I've done a somewhat cursory search on the Gentoo website, google, as well as this subforum and a few books as well, but I still seem to be a bit unclear about Apache's virtual host features. I was wondering if anyone could clarify a few things on my comprehensive understanding of how it all works.

By looking around on my current gentoo setup, I see that you have to enable it in the APACHE2_OPTS setting in the /etc/conf.d/apache2 file. There is -D DEFAULT_VHOST and -D SSL_DEFAULT_VHOST already setup for you. So Question 1: Why are all the subsequent settings in this file commented out? I noticed that CONFIGFILE points to /etc/apache2/httpd.conf and that SERVERROOT is also in httpd.conf. Isn't this the file that contains all the "global" settings or something?

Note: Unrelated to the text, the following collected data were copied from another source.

/-- An admitted read of one register (R13–R17) (DEDUCED, log entry 12). -/
def State.readReg (s : State) (i : Init) (a : Nat) : Word × State :=
  match regAt a with
  | none => (s.readOther a, s)
  | some (r, x, j) =>
    if r.world = .S ∧ i.secure = false then (0, s.slotEvent i a 1 false)
    else if !(s.regLive r a x j) then (0, s)
    else
      let (low, len) := valueOf r a j
      let id := i.id.toNat
      if len ≤ 1 then
        let (v, s) := if r.base = SEC_RNG_DATA.base then s.rngTake else s.view i.secure r x j
        (v, s.clearRead r x j)
      else if a = low then
        let hidden := s.blind i r x
        let (ws, s) := s.readValue i.secure r low len x
        let ws := if hidden then ws.map fun _ => 0 else ws
        let s := s.clearRead r x j
        let none_ := decide (low = 0x45000040) && ws.all (· == 0)
        let s := if none_ then s
          else { s with bus := { s.bus with latches := mwPut s.bus.latches id low ((ws.zipIdx).map fun e => (e.2, e.1)) } }
        (ws.headD 0, s)
      else
        match mwGet s.bus.latches id low with
        | some m => (ngetD m ((a - low) / 4) 0, s)
        | none =>
          if s.blind i r x then (0, s)
          else match s.logHead low with
            | some (ws, _) => (ws.getD ((a - low) / 4) 0, s)
            | none => s.view i.secure r x j

/-! ### Effects of writes -/

/-- A write of `DBG_SMPs_CFG` (R531, R533): setting EN takes the sampler for the writer's world and starts its count
(DEDUCED, log entry 36). -/
def State.writeSampler (s : State) (i : Init) (k : Nat) (v : Word) : State :=
  let old := s.rd DBG_SMPs_CFG k
  if bitOf old.toNat 10 && !i.secure then s.slotEvent i (DBG_SMPs_CFG.addr k 0) 1 true
  else
    let s := s.wr DBG_SMPs_CFG (DBG_SMPs_CFG.written old v) k
    if bitOf v.toNat 9 && !(bitOf old.toNat 9) then
      let e := bitsOf v.toNat 8 0
      let s := (s.setFlag DBG_SMPs_CFG_WORLD i.secure k).counterAdvance e 0
      { s with dbg := { s.dbg with sampleBase := s.dbg.sampleBase.set k (ngetD s.dbg.counters e 0) } }
    else s

/-- A write of `ESW_DEV_ETYPE` (R298). -/
def State.writeEtype (s : State) (v : Word) : State :=
  if s.etypeRefused (v.toNat % 65536) then s.setFlag ESW_EVT_ETYPE_REFUSED true
  else
    let s := s.wr ESW_DEV_ETYPE (ESW_DEV_ETYPE.written (s.rd ESW_DEV_ETYPE) v)
    { s with esw := { s.esw with etypeAt := some s.now } }

/-- A write of a queue register, whatever the owner's page (R299, R300). -/
def State.writeQueueReg (s : State) (r : Reg) (q : Nat) (v : Word) : State :=
  let old := s.rd r 0 q
  let en := s.flag ESW_Qq_CFG_EN 0 q
  if r.base = ESW_Qq_BASE.base then (if en then s else s.wr r v 0 q)
  else if r.base = ESW_Qq_CFG.base then
    let s := s.wr r (r.written old v) 0 q
    if !en && bitOf v.toNat 16 then s.queueStart q else s
  else
    let depth := if r.base = ESW_Qq_TX_TAIL.base then s.txDepth q else s.rxDepth q
    if depth ≤ v.toNat % 4096 then s else s.wr r (r.written old v) 0 q

/-- The action bits of `MS_SPARE_CTRL` (R428, R429, R487): a bank whose test failed stays out of the map. -/
def State.writeSpare (s : State) (v : Word) : State :=
  let b := v.toNat % 16
  let s := if bitOf v.toNat 4 then s.startMigration b else s
  if bitOf v.toNat 5 then s.startReturn b else s

/-- The rights of R445 over a gatekeeper region: `none` ignores the write, else the word that is written. -/
def State.gkRights (s : State) (i : Init) (r : Reg) (g k : Nat) (v : Word) : Option Word :=
  let c := (s.rd SEC_GKg_REGr_CTRL g k).toNat
  if bitOf c 6 || (!i.secure && bitOf c 5) then none
  else if r.base = SEC_GKg_REGr_CTRL.base ∧ i.secure = false then
    some (w32 (setBit (setBits v.toNat 2 1 (bitsOf c 2 1)) 5 (bitOf c 5)))
  else some v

What is the relationship between /etc/apache2/httpd.conf and /etc/conf.d/apache2?

The settings of a virtual host are contained in files that have <IfDefine NAME> tags? The DEFAULT_VHOST and SSL_DEFAULT_VHOST are defined in the files 00_default_vhost.conf and 00_default_ssl_vhost.conf, repectively. Um, Question 2: Do these files need to have a specific name format (eg, 00_something or ##_something.conf)? Do they have to be in /etc/apache2/vhosts.d? Actually, even better would be if you could tell me what file or parameter specifies where these definitions are searched for.

If you look in the same directory as these files (/etc/apache2/vhosts.d), you can see the default_vhost.include file. Question 3: It also seems to contain documentroot and serverroot settings. Do these override the ones in httpd.conf and other places? It seems to ask once again for the same settings that httpd.conf and /etc/conf.d/apache2 ask for. I noticed that it is included from the default vhost configuration file. Is this necessary or just a readibility thing?

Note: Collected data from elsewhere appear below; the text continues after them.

-- ==== Sys2Proof/Machine/Boot.lean ====
section
/-! DEFINITION. Resets, boot and sleep (chapter 15): the reset release with the boot image and the configuration set, the
points of the boot timetable, the sleep sequence; and what ends every command. -/

namespace Sys2Proof.Machine

/-! ### Choosing and verifying the images at boot (R271, R451, R452) -/

/-- The boot image of half `h`, or the step of R451 that fails. -/
def State.bootArea (s : State) (h : Nat) : Except Nat (BootImg × List Byte × Nat) :=
  match s.commitOf 1 h with
  | none => .error 1
  | some c =>
    let im := s.imageOf 1 h c.len
    match s.verifyBoot im with
    | .error e => .error e
    | .ok b => .ok (b, im, c.seq)

/-- The first candidate whose image verifies. -/
def State.bootChoice (s : State) : Option (Nat × BootImg × List Byte × Nat) :=
  (s.candidates 1).findSome? fun h => match s.bootArea h with | .ok x => some (h, x) | .error _ => none

/-- BOOT_FAIL: the reason is that of the first area tried; where none could be tried, a free value (R452)
(DEDUCED, log entry 89). -/
def State.bootFails (s : State) : State :=
  let (v, s) := s.freeNat
  let step := match (s.candidates 1).head? with
    | some h => (match s.bootArea h with | .error e => e | .ok _ => 1)
    | none => 1 + v % 5
  let s := (s.setFlag SEC_STATUS_BOOT_FAIL true).set SEC_STATUS_FAIL_STEP step
  { s with pcs := { s.pcs with boot := .bootFail } }

/-- Each hart ID's restart vector is the ENTRY of its world (R451). -/
def State.vectors (s : State) : State :=
  s.each (List.range 7) fun s p =>
    (s.wr CC_PAIRp_RVEC_LO (w32 (s.entryOf p)) p).wr CC_PAIRp_RVEC_HI (w32 (s.entryOf p / 4294967296)) p

/-- The chosen boot image becomes the running one (R449–R451, R457). -/
def State.bootTake (s : State) (h : Nat) (b : BootImg) (im : List Byte) (seq : Nat) : State :=
  let (trial, s) := s.selectArea 1 h
  let entry := fun (t : Nat) => match b.comps.find? fun c => c.type == t with | some c => c.entry | none => 0
  let s := { s with
    cfg := { s.cfg with bootHalf := some h, bootTrial := trial, key := b.cfgPk }
    sec := { s.sec with callTo := b.callTo, bootSvn := b.svn, bootSeq := seq, entryS := entry 2, entryN := entry 3,
                        dBoot := Config.sha3_512 (im.take b.total) } }
  let s := (s.set SEC_WORLD_MAP_MAP b.worlds).set SEC_STATUS_ROOT (if b.slot = 255 then 15 else b.slot)
  s.vectors.makeCert

/-! ### The configuration set at boot (R263, R270, R271, R446) -/

/-- Base address and size in 4 KiB pages of the target of gatekeeper `g` (R8, R411, R442). -/
def gkTarget (g : Nat) : Nat × Nat :=
  match g with
  | 0 => (0, 0x40)
  | 1 => (0x8000, 0x389C0)
  | 2 => (0x10000, 0x1000)
  | 3 => (0x20000, 0x4000)
  | 4 => (0x100000, 0x100000)
  | 5 => (0x50000, 0x200)
  | 6 => (0x80000, 0x80000)
  | _ => (0x40000 + 0x1000 * (g - 8), 0x1000)

/-- Region 0 of every gatekeeper under NO_CFG (R446). -/
def State.gkOpen (s : State) : State :=
  s.each ((List.range 22).filter (· != 7)) fun s g =>
    let (b, n) := gkTarget g
    let all := leBytes 8 0xFFFFFFFFFFFFFFFF
    s.gkLoad g 0 (leBytes 4 b ++ leBytes 4 n ++ all ++ all ++ leBytes 4 (if g = 18 then 0x27 else 0x3F))

/-- The first candidate set that verifies and can be applied, applied in DEFAULT_MODE. -/
def State.cfgChoice (s : State) : Option (Nat × State) :=
  (s.candidates 0).findSome? fun h =>
    match s.commitOf 0 h with
    | none => none
    | some c =>
      match readSet s.cfg.key s.sec.otp.cfgSvn (s.imageOf 0 h c.len) with
      | .error _ => none
      | .ok x => match s.cfgSetApply x x.base.defMode with
        | .ok t => some (h, t)
        | .error _ => none

/-- The configuration of the boot: a set, or NO_CFG (DEDUCED, log entry 89). -/
def State.bootConfig (s : State) : State :=
  match s.cfgChoice with
  | some (h, s) =>
    let (trial, s) := s.selectArea 0 h
    { s with cfg := { s.cfg with cfgHalf := some h, cfgTrial := trial }, pda := { s.pda with loaded := true } }
  | none => (s.setFlag SF_MODE_NO_CFG true).gkOpen

/-! ### Release of the core-die reset (R495, R501, R503, R538–R540) -/

/-- `PCS_WAKE` records the start, unless it is the first since VBAT, which the register's default records (R508, R517). -/
def State.recordWake (s : State) : State :=
  match s.pcs.wake with
  | none => s
  | some (r, i) =>
    let s := ((s.set PCS_WAKE_REASON r).set PCS_WAKE_INDEX i).inc PCS_WAKE_COUNT
    { s with pcs := { s.pcs with wake := none } }

/-- TD0 starts anew at zero: a PWM sequence that the field die kept in HELD goes on in its phase (R62). -/
def State.pwmRebase (s : State) : State :=
  { s with pda := { s.pda with ch := nmap (fun _ (c : Ch) =>
      { c with pwm := c.pwm.map fun w =>
          { w with start := (w.startAt : Int) - s.now
                   phase := if w.period = 0 then 0 else (((w.startAt : Int) - s.now) % w.period).toNat } }) s.pda.ch } }

/-- Every supply monitor that counts reports good (R495, R540): VDD_PCIE only where BOOT1 and BOOT0 give the partner link a
role; the two of LPDDR5 are absent where both read below 0.1 V. -/
def suppliesGood (pins rails : Nat) : Bool :=
  rails % 32 == 31 && (bitOf rails 5 || !(pins % 4 == 1 || pins % 4 == 2)) &&
    ((bitOf rails 6 && bitOf rails 7) || (bitOf rails 8 && bitOf rails 9))

/-- The core-die reset is released, which draws a challenge (R467), and the boot ROM runs up to the configuration
(DEDUCED, log entry 89). -/
def State.coreBoot (s : State) (pins : Nat) (testen : Bool) (rails : Nat) : State :=
  let scan := testen && s.sec.otp.lifecycle == lcManufacture
  let s := { s with
    cc := { s.cc with mtime0 := s.now }
    pcs := { s.pcs with boot := .configured, porst := true, rails := rails, bootAt := s.now, bootPins := pins % 4,
                        ddrFitted := !(bitOf rails 8 && bitOf rails 9), scan := scan,
                        scanHold := s.pcs.scanHold || scan, noEarlier := 0 } }
  let s := ((s.pwmRebase.recordWake).set SEC_STATUS_LC s.sec.otp.lifecycle).newChallenge
  let s := s.setFlag PLB_STATUS_ROLE (s.pcs.bootPins == 2)
  if scan then { s with pcs := { s.pcs with boot := .bootFail } }
  else match s.bootChoice with
    | none => s.bootFails
    | some (h, b, im, seq) => (s.bootTake h b im seq).bootConfig.sdLoad

/-- The core die waits for its release: powered, in reset, and not kept there (R485, R495). In END it stays in reset. -/
def State.releaseWaits (s : State) : Bool :=
  s.pcs.vbat && s.pcs.inh && s.pcs.power == .waking && s.pcs.boot == .held && !s.fcu.lockedReset &&
    decide (s.sec.otp.lifecycle < lcEnd)

/-- CORE_RESET_RELEASE: PORST_N is high and every supply monitor that counts has reported good for 1 ms. -/
def State.coreRelease (s : State) (pins : Nat) (testen : Bool) (rails : Nat) : State :=
  if !s.releaseWaits ∨ s.fcu.fatalDue.isSome ∨ !(suppliesGood pins rails) then s
  else (s.until s.pcs.noEarlier).coreBoot pins testen rails

/-- FATAL_REBOOT: the fatal reset is released after REBOOT_DELAY (R485). -/
def State.fatalReboot (s : State) (pins : Nat) (testen : Bool) (rails : Nat) : State :=
  match s.fcu.fatalDue with
  | none => s
  | some t =>
    if !s.releaseWaits ∨ !(suppliesGood pins rails) then s
    else
      let s := s.until t
      let s := { s with fcu := { s.fcu with fatalDue := none, fatalReleased := some s.now } }
      s.coreBoot pins testen rails

/-! ### Protection active (R57, R58, R60, R65, R70, R108, R504) -/

/-- What protection active means for channel `n`. -/
def State.channelBack (s : State) (n : Nat) : State :=
  let c := s.chan n
  let p := s.prof n
  -- a sequence of HELD, limp or a park slot conducts in its off-times too: its clock starts at the end of the window (R108)
  let live := c.driven || c.pwm.isSome || c.edge.isSome
  let s := s.setChan n
    { c with first := c.driven, clock := if live then pWindow p else 0, clockNew := false, clockRuns := live, b := 0,
             thermal := false, ntr := 0, unseen := 0,
             left := pRetries p, used := 0, refill := 0, holdEnd := none }
  let s := s.set PDA_CHn_FAULT_FAULT c.kept n
  let s := if c.kept = 0 then s else if n < 32 then s.setBitOf PDA_CH_EVT_LO_EVT n else s.setBitOf PDA_CH_EVT_HI_EVT (n - 32)
  s.limpEval n

/-- PROTECTION_ACTIVE: Sheepdog stops, and park channels that conduct are HELD (R504) (DEDUCED, log entries 25 and 89). -/
def State.protectionActive (s : State) : State :=
  if s.pcs.boot ≠ .configured then s
  else
    let (v, s) := s.freeNat
    let s := { s with
      pcs := { s.pcs with boot := .protection, sdRunning := false, parks := nmap (fun _ (x : Park) => { raw := x.raw }) s.pcs.parks }
      pda := { s.pda with lost := false, sense := [] }
      cfg := { s.cfg with entered := v % (s.td0 + 1) }
      tbu := { s.tbu with kettleMs := s.td0 / 1000000 } }
    let s := (s.setFlag PCS_STATE_PROT true).set PCS_BOOT_TIME_PROT (min 65535 ((s.now - s.pcs.bootAt) / 10000))
    let s := (s.setFlag PDA_CP_STATUS_CP_OK (!s.pda.cpLow)).setFlag PDA_CP_STATUS_UV_DEFER s.pda.cpLow
    (s.each allCh State.channelBack).subRows

/-! ### Harts released (R432, R433, R451, R497, R503) -/

/-- LPDDR5 is trained from the memory record of the running boot image (DESIGN CHOICE, log entry 100). -/
def State.ddrTrain (s : State) (r : Option (List Byte)) : State :=
  match r with
  | none => s
  | some r =>
    if !(bitOf (byteAt r 0) 0) || !s.pcs.ddrFitted then s
    else
      let d := byteAt r 1 % 4
      let ecc := bitOf (byteAt r 4) 0 || decide (lcProduction ≤ s.lc)
      let size := (d + 1) * 0x40000000
      let s := ((s.setFlag MS_DDR_STATUS_UP true).setFlag MS_DDR_STATUS_ECC ecc).set MS_DDR_STATUS_DENSITY d
      { s with ms := { s.ms with ddrSize := size } }

/-- Components with a LOAD address are loaded. -/
def State.loadComps (s : State) (im : List Byte) (cs : List BootComp) : State :=
  s.each (cs.filter fun c => c.load != 0) fun s c => s.setBytes c.load ((im.drop c.ofs).take c.len)

/-- The running boot image's memory training and its components (R432, R433, R451). -/
def State.bootLoad (s : State) : State :=
  match s.cfg.bootHalf with
  | none => s
  | some h =>
    match s.commitOf 1 h with
    | none => s
    | some c =>
      let im := s.imageOf 1 h c.len
      match parseBoot im with
      | none => s
      | some b => (s.ddrTrain (memRecord im b.comps)).loadComps im b.comps

/-- HARTS_RELEASED: a0 at boot is 0 (log entry 62). -/
def State.hartsReleased (s : State) : State :=
  if s.pcs.boot ≠ .protection then s
  else
    let s := (s.bootLoad.each (List.range 7) fun s p => s.pairStart p p 0).appStart 0
    { s with pcs := { s.pcs with boot := .harts, rstout := true }, sf := { s.sf with running := true } }

/-! ### End of boot (R361, R460, R505) -/

/-- END_OF_BOOT: the FBC settings are in force and every enabled network is in NETWORK. -/
def State.endOfBoot (s : State) : State :=
  if s.pcs.boot ≠ .harts then s
  else
    let s := s.each (List.range 8) fun s c => s.canApply c [] []
    let s := s.netsBoot.linsBoot
    let s := (s.setFlag PCS_STATE_DONE true).set PCS_BOOT_TIME_DONE (min 65535 ((s.now - s.pcs.bootAt) / 10000))
    let s := s.setFlag FCU_STATUS_BOOT_HOLD false
    let s := { s with pcs := { s.pcs with boot := .done, power := .run } }
    if s.get SEC_WORLD_MAP_MAP == 0 || !(s.flag SEC_CALL_CFG_EN) then s.secureDown else s

/-! ### VBAT, PORST_N, loss of the core die (R61, R493, R496, R501, R502) -/

/-- POWER_ON: VBAT above 4.5 V for 1 ms. -/
def State.powerOn (s : State) : State :=
  if s.pcs.power ≠ .off then s
  else { now := s.now, free := s.free, pending := s.pending, mem := s.mramOnly, sec := { otp := s.sec.otp }
         fcu := { errnAt := s.now } }

/-- VBAT_LOSS. -/
def State.vbatLoss (s : State) : State := if s.pcs.power = .off then s else s.vbatOff

/-- PIN_RESET: ignored in STOWED and SENTINEL; of a core die still waiting for its first release it is no start. -/
def State.pinReset (s : State) : State :=
  if s.asleep ∨ s.pcs.power = .off then s
  else
    let kept := s.fcu.lockedReset || s.fcu.fatalDue.isSome
    let s := { s with fcu := { s.fcu with lockedReset := false, fatalDue := none } }
    let s :=
      if s.coreRuns then s.coreReset 2
      else if kept then { s with pcs := { s.pcs with boot := .held, wake := some (2, 0) } }
      else s
    { s with pcs := { s.pcs with porst := false, scanHold := false } }

/-- CORE_DIE_LOST: by link, after which the reset is not released for 1 ms (0.95 to 1.1 ms, R559), or by supply. -/
def State.coreDieLost (s : State) (supply : Bool) : State :=
  if !s.coreRuns then s
  else
    let (e, s) := s.freeIn (-50000) 100000
    let t := ((s.now : Int) + 1000000 + e).toNat
    let s := s.coreReset 8
    { s with pcs := { s.pcs with noEarlier := if supply then 0 else t, rails := if supply then 0 else s.pcs.rails } }

/-! ### Sleep (R494, R506–R508, R514) -/

/-- The sleep condition (R494). -/
def State.sleepCondition (s : State) : Bool :=
  s.flag PCS_SLEEP_CFG_EN && (List.range 16).all (fun n => !(s.netEn n) || s.netState n == 0) &&
    !(s.flag PCS_RUN_HOLD_S_HOLD) && !(s.flag PCS_RUN_HOLD_N_HOLD) && s.cfg.jobs.isEmpty && s.fcu.tests.isEmpty &&
    s.ms.copy.isNone && !s.dbgActive

/-- PREPARE_SLEEP. -/
def State.prepareSleep (s : State) : State :=
  if s.pcs.power ≠ .run ∨ !s.sleepCondition then s
  else
    let s := { s with pcs := { s.pcs with power := .prepareSleep, prepAt := some (s.now + s.pcs.tPrepMs * 1000000) } }
    s.setFlag PCS_EVT_PREP true

/-- SLEEP_ABORT: the condition has ended before T_PREP. -/
def State.sleepAbort (s : State) : State :=
  if s.pcs.power ≠ .prepareSleep ∨ s.sleepCondition then s
  else ({ s with pcs := { s.pcs with power := .run, prepAt := none } }).setFlag PCS_EVT_ABORT true

/-- What the commit point does to channel `n` (R507, R514) (DEDUCED, log entry 88). -/
def State.channelSleeps (s : State) (n : Nat) : State :=
  let c := s.chan n
  if c.state = chOff ∨ c.state = chLatched ∨ c.state = chLimp then s
  else match s.parkOf n, decide (c.state = chOn ∨ c.state = chPwm) with
    | some (k, x), true => (s.modChan n fun c => { c with pwm := none }).parkDrive k x
    | _, _ =>
      (s.modChan n fun c => { c.quiet with holdEnd := none, settle := none, orphanHold := false }).turnOff n false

Lastly is the question I want most answered. You can have ip based virtual hosting or name based virtual hosting. The name based virtual hosting seems obvious (I think), that you can have www.sub.domain.com and then www.domain.com appear as two completely different websites, but: Question 4: How does ip based virtual hosting allow a user to request one virtual domain over another?

In the above question, I'm really ignorant about how requests from users is intepreted and/or translated into selecting the different virtual hosts.

Thanks in advance for your attention. Sorry about dumping this huge block of text! (And Merry Christmas and Happy New Year!)

----------

## ZHQ

I found this almost immediately after I finished typing this post. Oops.

http://httpd.apache.org/docs/2.2/vhosts/details.html

 :Embarassed: 

----------